• Task directions
Using the data below, return the stretch from the line that contains "abbrev F.CAL.EST_STS.SLEWING (n" through the line that contains "abbrev F.CAL.EST_STS.LAST_RESULT (n", both included, exactly as it stands and nothing beyond it.

--- Source material Enclosed Below ---

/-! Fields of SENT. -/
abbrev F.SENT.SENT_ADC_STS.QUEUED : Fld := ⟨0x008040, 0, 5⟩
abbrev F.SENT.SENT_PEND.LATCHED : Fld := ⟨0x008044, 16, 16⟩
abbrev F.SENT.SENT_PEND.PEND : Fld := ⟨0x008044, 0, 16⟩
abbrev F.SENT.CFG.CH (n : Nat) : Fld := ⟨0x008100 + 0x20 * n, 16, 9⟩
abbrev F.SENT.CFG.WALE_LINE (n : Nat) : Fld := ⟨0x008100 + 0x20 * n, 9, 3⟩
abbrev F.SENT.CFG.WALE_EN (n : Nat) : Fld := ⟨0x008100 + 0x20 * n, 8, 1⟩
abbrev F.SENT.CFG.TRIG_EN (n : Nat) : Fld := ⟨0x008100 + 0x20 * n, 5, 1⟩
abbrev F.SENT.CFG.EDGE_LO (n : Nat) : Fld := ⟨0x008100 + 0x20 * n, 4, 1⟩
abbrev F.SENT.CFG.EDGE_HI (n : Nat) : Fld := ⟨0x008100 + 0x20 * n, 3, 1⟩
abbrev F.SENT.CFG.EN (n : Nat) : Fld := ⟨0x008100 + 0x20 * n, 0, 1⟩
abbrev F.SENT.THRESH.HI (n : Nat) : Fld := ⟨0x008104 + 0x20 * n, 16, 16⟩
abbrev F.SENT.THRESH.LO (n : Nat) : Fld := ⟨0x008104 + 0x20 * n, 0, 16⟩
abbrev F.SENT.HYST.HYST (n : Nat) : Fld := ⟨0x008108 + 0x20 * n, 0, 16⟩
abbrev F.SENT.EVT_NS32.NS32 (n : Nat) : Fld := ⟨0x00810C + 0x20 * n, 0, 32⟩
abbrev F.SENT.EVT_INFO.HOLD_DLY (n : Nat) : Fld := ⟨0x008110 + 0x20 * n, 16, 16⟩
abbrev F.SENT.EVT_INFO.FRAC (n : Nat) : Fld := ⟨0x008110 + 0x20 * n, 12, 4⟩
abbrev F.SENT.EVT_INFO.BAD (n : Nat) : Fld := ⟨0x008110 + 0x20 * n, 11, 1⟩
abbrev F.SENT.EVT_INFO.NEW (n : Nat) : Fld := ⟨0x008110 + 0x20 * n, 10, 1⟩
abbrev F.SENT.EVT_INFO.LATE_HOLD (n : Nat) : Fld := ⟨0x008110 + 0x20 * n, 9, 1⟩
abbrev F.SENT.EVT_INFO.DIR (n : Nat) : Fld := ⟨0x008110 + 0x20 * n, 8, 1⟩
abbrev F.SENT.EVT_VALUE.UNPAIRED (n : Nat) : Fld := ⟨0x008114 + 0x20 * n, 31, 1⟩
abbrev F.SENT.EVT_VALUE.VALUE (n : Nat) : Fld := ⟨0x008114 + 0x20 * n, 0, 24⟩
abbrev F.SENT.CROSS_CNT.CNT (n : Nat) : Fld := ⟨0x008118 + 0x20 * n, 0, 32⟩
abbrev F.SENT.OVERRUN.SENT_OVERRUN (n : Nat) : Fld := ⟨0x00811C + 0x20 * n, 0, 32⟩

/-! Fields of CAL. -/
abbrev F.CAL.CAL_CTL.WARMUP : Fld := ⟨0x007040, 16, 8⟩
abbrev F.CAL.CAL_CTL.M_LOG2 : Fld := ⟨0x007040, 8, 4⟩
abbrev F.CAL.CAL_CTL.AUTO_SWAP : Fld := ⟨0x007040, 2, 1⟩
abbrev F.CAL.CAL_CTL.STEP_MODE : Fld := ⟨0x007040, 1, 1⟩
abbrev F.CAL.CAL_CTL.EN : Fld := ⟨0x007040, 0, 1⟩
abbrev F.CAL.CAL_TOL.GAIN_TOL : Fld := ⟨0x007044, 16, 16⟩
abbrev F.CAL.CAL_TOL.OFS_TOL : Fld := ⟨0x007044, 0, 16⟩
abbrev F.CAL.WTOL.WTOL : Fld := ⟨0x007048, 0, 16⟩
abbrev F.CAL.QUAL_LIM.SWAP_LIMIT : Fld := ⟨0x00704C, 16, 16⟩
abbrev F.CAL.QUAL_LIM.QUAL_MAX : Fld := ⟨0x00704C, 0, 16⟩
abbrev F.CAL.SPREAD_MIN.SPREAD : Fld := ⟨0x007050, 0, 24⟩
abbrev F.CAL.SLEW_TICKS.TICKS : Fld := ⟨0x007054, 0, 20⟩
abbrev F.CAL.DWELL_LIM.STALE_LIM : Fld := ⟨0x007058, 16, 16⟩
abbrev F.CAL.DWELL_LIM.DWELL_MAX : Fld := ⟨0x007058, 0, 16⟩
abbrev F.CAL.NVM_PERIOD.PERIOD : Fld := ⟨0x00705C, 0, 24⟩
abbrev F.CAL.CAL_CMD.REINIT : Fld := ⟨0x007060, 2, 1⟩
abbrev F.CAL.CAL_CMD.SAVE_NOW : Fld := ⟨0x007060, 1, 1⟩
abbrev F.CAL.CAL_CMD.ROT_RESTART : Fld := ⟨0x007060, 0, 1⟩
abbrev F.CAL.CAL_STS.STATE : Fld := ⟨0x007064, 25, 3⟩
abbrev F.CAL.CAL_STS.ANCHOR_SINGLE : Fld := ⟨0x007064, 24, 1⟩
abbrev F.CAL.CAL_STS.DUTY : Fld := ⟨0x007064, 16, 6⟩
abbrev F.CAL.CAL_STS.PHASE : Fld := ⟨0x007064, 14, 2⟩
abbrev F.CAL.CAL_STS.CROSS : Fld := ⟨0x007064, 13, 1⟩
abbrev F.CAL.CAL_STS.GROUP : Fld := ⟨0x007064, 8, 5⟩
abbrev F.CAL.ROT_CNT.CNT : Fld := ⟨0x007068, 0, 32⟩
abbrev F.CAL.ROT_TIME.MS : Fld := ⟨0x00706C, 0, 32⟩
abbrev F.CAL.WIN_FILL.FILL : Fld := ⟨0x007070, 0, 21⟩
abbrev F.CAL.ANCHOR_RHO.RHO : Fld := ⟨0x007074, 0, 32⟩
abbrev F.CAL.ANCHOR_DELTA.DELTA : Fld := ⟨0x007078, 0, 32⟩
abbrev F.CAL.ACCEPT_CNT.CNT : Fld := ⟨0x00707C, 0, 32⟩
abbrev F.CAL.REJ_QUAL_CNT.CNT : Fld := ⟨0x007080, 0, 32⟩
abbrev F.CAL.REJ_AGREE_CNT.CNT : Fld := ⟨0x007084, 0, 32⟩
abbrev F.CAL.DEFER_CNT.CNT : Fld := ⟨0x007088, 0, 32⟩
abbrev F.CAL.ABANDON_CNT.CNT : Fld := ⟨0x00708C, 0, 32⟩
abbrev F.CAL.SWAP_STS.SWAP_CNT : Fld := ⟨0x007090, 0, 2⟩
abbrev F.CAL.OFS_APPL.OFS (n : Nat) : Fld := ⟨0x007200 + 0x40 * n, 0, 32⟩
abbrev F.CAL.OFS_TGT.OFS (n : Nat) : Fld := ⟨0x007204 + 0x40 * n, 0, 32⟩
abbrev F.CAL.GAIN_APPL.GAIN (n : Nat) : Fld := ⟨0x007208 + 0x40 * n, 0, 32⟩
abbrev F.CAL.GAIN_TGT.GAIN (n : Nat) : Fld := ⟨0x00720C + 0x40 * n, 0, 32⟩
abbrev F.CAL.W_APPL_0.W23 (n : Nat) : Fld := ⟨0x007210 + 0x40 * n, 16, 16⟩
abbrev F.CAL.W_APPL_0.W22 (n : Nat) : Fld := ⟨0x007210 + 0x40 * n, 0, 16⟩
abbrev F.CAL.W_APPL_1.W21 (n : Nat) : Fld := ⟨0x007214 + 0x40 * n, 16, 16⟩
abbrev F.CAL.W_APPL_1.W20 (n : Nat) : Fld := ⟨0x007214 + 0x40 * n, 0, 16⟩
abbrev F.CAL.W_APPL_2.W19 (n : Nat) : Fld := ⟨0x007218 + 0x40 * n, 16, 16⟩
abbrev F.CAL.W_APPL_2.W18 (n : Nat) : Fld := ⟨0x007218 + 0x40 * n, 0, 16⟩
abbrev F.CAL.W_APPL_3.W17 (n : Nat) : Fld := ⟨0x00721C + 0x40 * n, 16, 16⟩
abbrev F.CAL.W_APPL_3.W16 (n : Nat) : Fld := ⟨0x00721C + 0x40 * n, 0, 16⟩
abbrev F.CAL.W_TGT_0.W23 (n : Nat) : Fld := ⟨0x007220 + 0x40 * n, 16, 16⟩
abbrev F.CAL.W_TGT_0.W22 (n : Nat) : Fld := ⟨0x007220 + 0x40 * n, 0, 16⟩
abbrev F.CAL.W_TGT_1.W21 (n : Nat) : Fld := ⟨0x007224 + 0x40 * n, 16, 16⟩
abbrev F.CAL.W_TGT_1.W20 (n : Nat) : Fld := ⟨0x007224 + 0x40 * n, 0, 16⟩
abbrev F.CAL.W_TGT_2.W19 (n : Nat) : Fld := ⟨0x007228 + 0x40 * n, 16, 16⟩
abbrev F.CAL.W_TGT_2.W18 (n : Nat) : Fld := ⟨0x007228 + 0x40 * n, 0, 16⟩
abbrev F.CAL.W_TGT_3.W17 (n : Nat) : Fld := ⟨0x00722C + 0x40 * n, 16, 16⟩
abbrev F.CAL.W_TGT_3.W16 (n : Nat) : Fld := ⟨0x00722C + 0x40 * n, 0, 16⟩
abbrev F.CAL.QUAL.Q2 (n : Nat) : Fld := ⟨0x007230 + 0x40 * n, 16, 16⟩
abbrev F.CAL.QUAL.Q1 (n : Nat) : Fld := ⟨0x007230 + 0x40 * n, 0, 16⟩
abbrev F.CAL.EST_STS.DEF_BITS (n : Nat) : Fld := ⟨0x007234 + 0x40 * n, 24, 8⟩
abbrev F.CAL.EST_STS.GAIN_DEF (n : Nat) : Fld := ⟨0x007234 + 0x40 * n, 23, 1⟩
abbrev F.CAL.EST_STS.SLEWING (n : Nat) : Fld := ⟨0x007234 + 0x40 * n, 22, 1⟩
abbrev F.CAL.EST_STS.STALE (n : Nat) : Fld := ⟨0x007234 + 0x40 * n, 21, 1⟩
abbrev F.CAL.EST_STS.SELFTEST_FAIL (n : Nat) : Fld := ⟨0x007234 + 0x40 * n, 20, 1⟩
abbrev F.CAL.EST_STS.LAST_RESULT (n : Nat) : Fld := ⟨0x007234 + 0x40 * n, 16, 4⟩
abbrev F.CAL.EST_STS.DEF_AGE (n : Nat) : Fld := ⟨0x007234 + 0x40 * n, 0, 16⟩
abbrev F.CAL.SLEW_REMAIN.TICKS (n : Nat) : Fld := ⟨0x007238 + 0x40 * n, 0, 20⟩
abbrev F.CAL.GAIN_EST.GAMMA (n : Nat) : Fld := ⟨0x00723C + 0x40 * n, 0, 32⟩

--- End of Enclosed Source material ---

• Response
abbrev F.CAL.EST_STS.SLEWING (n : Nat) : Fld := ⟨0x007234 + 0x40 * n, 22, 1⟩
abbrev F.CAL.EST_STS.STALE (n : Nat) : Fld := ⟨0x007234 + 0x40 * n, 21, 1⟩
abbrev F.CAL.EST_STS.SELFTEST_FAIL (n : Nat) : Fld := ⟨0x007234 + 0x40 * n, 20, 1⟩
abbrev F.CAL.EST_STS.LAST_RESULT (n : Nat) : Fld := ⟨0x007234 + 0x40 * n, 16, 4⟩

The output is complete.